Hi guys, I whipped up a little something together yesterday through PHP/MySQL to start at the home page of a website, grab all the links on the page, and add them to a table along with a cached copy of the page. My website has about 20,000 pages that probably need to be crawled, and I set my cron job to run once every minute, so this could be a month-long wait for me. Part of my problem is that I have a lot of duplicate content pages. Eventually, once I have my entire site crawled, I'd like to make something to calculate PageRank for the individual pages. This was meant to be a small project for me, but I think my script might be useful to others' as well. www.nfreak.net/stats/code.txt www.nfreak.net/stats HTML: If people find this useful, I could also post my code for the pagerank calculation once that is finished.
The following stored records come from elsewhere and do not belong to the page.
/-! ### Accesses in flight (spec/07_load_store_engine.md, spec/08_atomic_engine.md) -/

/-- What an access does (R217, R237, R234). -/
inductive AccKind where
  | load | store | prefetch | prefetchL1
  /-- An atomic or a reduction: its opcode and operation select, the primary type, the signedness. -/
  | atomic (opc sel ty : Nat) (sx : Bool)
  /-- A fence: its class mask. -/
  | fence (mask : BitVec 16)
  deriving DecidableEq, Repr

/-- How far a lane of an access has come. -/
inductive LaneStage where
  /-- Waiting for a translation (R222). -/
  | parked
  /-- Its page's fault has been answered, and the lane replays with the others of its access (R343); or its page was left
  unmapped (R342). -/
  | mapped
  | denied
  /-- Held in a coalescing line of L1 (R211). -/
  | coalescing
  /-- Sent to its point. -/
  | sent
  /-- Refused at a moving page or an old sail: translates again (R346, R363). -/
  | refused
  /-- At the home of a replicated page, waiting for its HOLD round (R375). -/
  | round
  /-- Applied at a place beyond a bridge or a device link: its response is on its way, or is lost (R253). -/
  | applied
  | lost
  /-- Bound or performed at its point. -/
  | done
  deriving DecidableEq, Repr

/-- A lane of an access. `pa` is a flat physical address; `data` holds the bytes to store, or the operands of an
atomic; `got` the bytes read. -/
structure AccLane where
  lane : Nat
  va : Nat
  pa : Nat := 0
  stage : LaneStage := .sent
  data : List Byte := []
  got : List Byte := []
  poison : Bool := false
  /-- Sail id, location and home die the translation gave (R336), read-only hint and the place code of an atomic. -/
  sail : Nat := 0
  loc : Nat := 0
  home : Nat := 0
  roh : Bool := false
  place : Nat := 0
  /-- Fate of an atomic whose result is poisoned (Table 8.7). -/
  fate : Nat := 0
  /-- Group and position to which regroup has moved the lane since (R275). -/
  owner : Option (Nat × Nat) := none
  /-- The reference that the line held when a lane of an acquire bound (R450). -/
  ref : Option Nat := none
  deriving DecidableEq, Repr

/-- An access in flight: an instruction's lanes, in issue order in `State.flights`. -/
structure Acc where
  id : Nat
  ref : StreamRef
  asid : Nat
  kind : AccKind
  cls : Nat := 0
  scope : Nat := 0
  acq : Bool := false
  rel : Bool := false
  ef : Bool := false
  ro : Bool := false
  /-- The address is a local pointer. -/
  isLocal : Bool := false
  size : Nat := 0
  /-- Destinations and their types. -/
  dsts : List (Loc × Nat) := []
  lanes : List AccLane := []
  pos : Position
  /-- $time of its issue, and from which the fabric timeout counts (R382). -/
  time : Nat := 0
  born : Nat := 0
  /-- The cycle of its die in which it was sent, and before which its result does not return (R408). -/
  cycle : Nat := 0
  due : Nat := 0
  tag : BitVec 16 := 0
  /-- Tag of its stream's oldest atomic that had not completed when its requests left (R251). -/
  floor : BitVec 16 := 0
  /-- Resends after a fabric timeout (R382). -/
  resends : Nat := 0
  /-- Dies whose sync marker the acquire still waits for (R378); `syncing` once it has begun. -/
  syncing : Bool := false
  markers : List Nat := []
  /-- Sails have been written back for its release (R231); its write-backs that must be acknowledged. -/
  flushed : Bool := false
  waits : List Nat := []
  /-- A write-back of a cluster sail: no stream counts it (R377). -/
  wb : Bool := false
  /-- Reference a release carries (R449). -/
  link : Option Nat := none
  /-- The die whose HOLD acknowledgement came last (R445). -/
  acker : Option Nat := none
  deriving DecidableEq, Repr

/-- A store's bytes on their way beyond its own point (R227): a coalesced .tm store, or a write-through. -/
structure Onward where
  core : CoreRef
  lane : AccLane
  ef : Bool
  /-- The cycle of its die since which its line holds it. -/
  since : Nat
  /-- The reference of a store with .rel (R449). -/
  link : Option Nat
  deriving DecidableEq, Repr

/-- An entry of a result store (R252): the executing place (its code and the core or bank), the requester (device, die,
incarnation, core, stream and lane), the tag and the result. -/
structure ResultEntry where
  place : Nat
  unit : Nat
  addr : Nat
  dev : Nat
  ref : StreamRef
  inc : Nat
  lane : Nat
  tag : BitVec 16
  result : List Byte
  deriving DecidableEq, Repr

/-- A line of L1 (R211), in recency order in its core. -/
structure L1Line where
  line : Nat
  data : List Byte
  ro : Bool
  deriving DecidableEq, Repr

/-- A leaf translation cached by a core (R338): the block of virtual addresses it maps and the entry. -/
structure TlbEntry where
  asid : Nat
  base : Nat
  bytes : Nat
  entry : BitVec 64
  deriving DecidableEq, Repr

/-- A non-leaf entry cached by a die's walker (R338). -/
structure WalkEntry where
  asid : Nat
  level : Nat
  idx : Nat
  entry : BitVec 64
  deriving DecidableEq, Repr

/-! ### Sails (spec/13_sail_engine.md) -/

/-- A line of a sail: its place, its bytes, and the masks of valid and dirty bytes (R356). A replica may hold bytes
hidden until an OPEN (R375). -/
structure SailLine where
  entry : Nat
  set : Nat
  line : Nat
  valid : Nat
  dirty : Nat := 0
  data : List Byte
  hidden : Option (List (Nat × Byte)) := none
  /-- For a line of a cluster sail, the home sail and the home die of its page. -/
  homeSail : Nat := 0
  homeDie : Nat := 0
  /-- The reference of the latest release that wrote it (R450). -/
  ref : Option Nat := none
  deriving DecidableEq, Repr

/-- State of a sail on a die (Table 13.4). -/
inductive SailPhase where
  | steady | shaking | reefing | draining
  deriving DecidableEq, Repr

/-- A sail on one die, or a cluster sail whole: its panel list (die and panel), its lines from the most to the least
recently used, and the change in progress. -/
structure SailPart where
  die : Nat
  panels : List (Nat × Nat)
  phase : SailPhase := .steady
  /-- New list of a change, the panels swept so far and those departing. -/
  next : List (Nat × Nat) := []
  swept : Nat := 0
  /-- The number of the latest change, that a panel is being swept, and the cycles its sweep still takes (R361). -/
  change : Nat := 0
  sweeping : Bool := false
  sweepLeft : Nat := 0
  lines : List SailLine := []
  deriving DecidableEq, Repr

/-- A round of HOLD at a home (R375): the store, the line, the bytes, the dies still to acknowledge. -/
structure HoldRound where
  id : Nat
  acc : Nat
  lane : Nat
  line : Nat
  off : Nat
  bytes : List Byte
  waiting : List Nat
  /-- Its home die, $time of its start, and the dies whose fetches of the line wait for it. -/
  home : Nat := 0
  start : Nat := 0
  fetches : List Nat := []
  deriving DecidableEq, Repr

/-- A sail (R353, R355). -/
structure Sail where
  id : Nat
  kind : Nat
  lineCode : Nat
  waysCode : Nat
  policy : Nat
  dies : Nat := 0x3F
  xhome : Nat := 3
  /-- For a cluster sail, its cluster. -/
  cluster : Option Nat := none
  parts : List SailPart
  /-- Sharer masks of lines at their homes (R374). -/
  sharers : List (Nat × Nat) := []
  rounds : List HoldRound := []
  deriving DecidableEq, Repr

/-! ### Bridges and links (spec/14_fabric_engine.md) -/

/-- The body of a message between dies (R370, R374 to R378, R118). Lines are flat line numbers of a sail. -/
inductive Body where
  | fetch (sail line : Nat)
  | fetchResponse (sail line : Nat) (data : List Byte)
  | hold (sail line round off : Nat) (bytes : List Byte)
  | holdAck (sail line round : Nat)
  | openLine (sail line round off : Nat) (bytes : List Byte)
  | invalidate (sail line : Nat)
  | efUpdate (sail line off : Nat) (bytes : List Byte)
  | storeAck (acc lane : Nat) (lost : Bool) (sail line off : Nat) (bytes : List Byte)
  | syncRequest (acc : Nat)
  | syncMarker (acc : Nat)
  | barrier (cluster k : Nat) (gen : BitVec 32) (last : Option (Nat × Nat))
  deriving DecidableEq, Repr

/-- A message on a channel (0 request, 1 response, 2 acknowledgement, 3 update), with its sender's incarnation, the die
it has reached on its route (R12), and the reference that travels with its line (R450). -/
structure Msg where
  chan : Nat
  src : Nat
  dst : Nat
  at_ : Nat
  inc : BitVec 8
  body : Body
  ref : Option Nat := none
  deriving DecidableEq, Repr

/-- The message stands at its destination. -/
def Msg.arrived (m : Msg) : Bool := m.at_ == m.dst

/-- The die after `at_` on the route to a die; 6 is the hub (R12): along the row to the destination's column, and then
between the rows; the hub is reached from, and reaches, the lower die of the column. -/
def nextHop (at_ dst : Nat) : Nat :=
  if dst = 6 then (if at_ < 3 then at_ + 3 else 6)
  else if at_ = 6 then dst % 3 + 3
  else if at_ % 3 < dst % 3 then at_ + 1
  else if dst % 3 < at_ % 3 then at_ - 1
  else if at_ = dst then dst else (at_ + 3) % 6

/-- Bridges on the route between two dies (R12). -/
def bridgesTo : Nat → Nat → Nat → Nat
  | 0, _, _ => 0
  | fuel + 1, a, b => if a = b then 0 else bridgesTo fuel (nextHop a b) b + 1

/-- Hops between two cores on the module's mesh (R17). -/
def meshHops (a b : CoreRef) : Nat :=
  let apart (x y : Nat) : Nat := (x - y) + (y - x)
  apart (a.die / 3 * 10 + a.core / 16) (b.die / 3 * 10 + b.core / 16) + apart (a.die % 3 * 16 + a.core % 16) (b.die % 3 * 16 + b.core % 16)

/-- A device-link port (R383 to R388). -/
structure Port where
  en : Bool := false
  dateline : Bool := false
  up : Bool := false
  down : Bool := false
  nbr : BitVec 12 := 0
  /-- Incarnation learned at training (R386). -/
  nbrInc : BitVec 8 := 0
  replays : BitVec 32 := 0
  sendSeq : BitVec 12 := 0
  ackSeq : BitVec 12 := 0
  /-- Flits sent and not yet acknowledged, oldest first. -/
  replayBuf : List Flit := []
  expect : BitVec 12 := 0
  /-- $time at which ACKSEQ last advanced or the buffer was last sent again, and the sendings since it advanced. -/
  since : Nat := 0
  stuck : Nat := 0
  retraining : Bool := false
  nakDue : Bool := false
  deriving DecidableEq, Repr

/-- A leaf as the engine uses it: the entry and the block it maps. -/
structure Leaf where
  entry : Nat
  base : Nat
  bytes : Nat
  /-- The 4 KiB page of host memory that ATS gave, when it translates (R390). -/
  host : Option Nat := none
  deriving DecidableEq, Repr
What I did is I restricted the urls to only pages within my site, because if the bot leaked it's way out of the site it would find the entire Internet. Thanks, and good luck with your websites
I will be coding that as soon as my bot finishes crawling and indexing my whole site, which could take up to a month I'm thinking. Plus, the PageRank calculation bot will will coincide with the crawled pages. Thus, the PR script won't work unless you have used the code in the script linked above to index all of your pages. If you need help getting the code to run on your site, just message me on AIM and I can help you out.
You mean my bot? What it does is start with the homepage, which you add to the code before executing it (pretty simple to figure out), and then it grabs all the links and adds them to the database with a crawled value of "N". Then the next time the script is run it will find the first uncrawled page and find all the links, change it to a "Y" and continue on until all the pages are complete. Once it is finished, you will have two tables in your database. One has a list of all pages and a default PageRank value. The other table has a list of urls on each page. The second table with the urls will be used by the PageRank script (coming soon) to disperse the PR between the linked-to pages.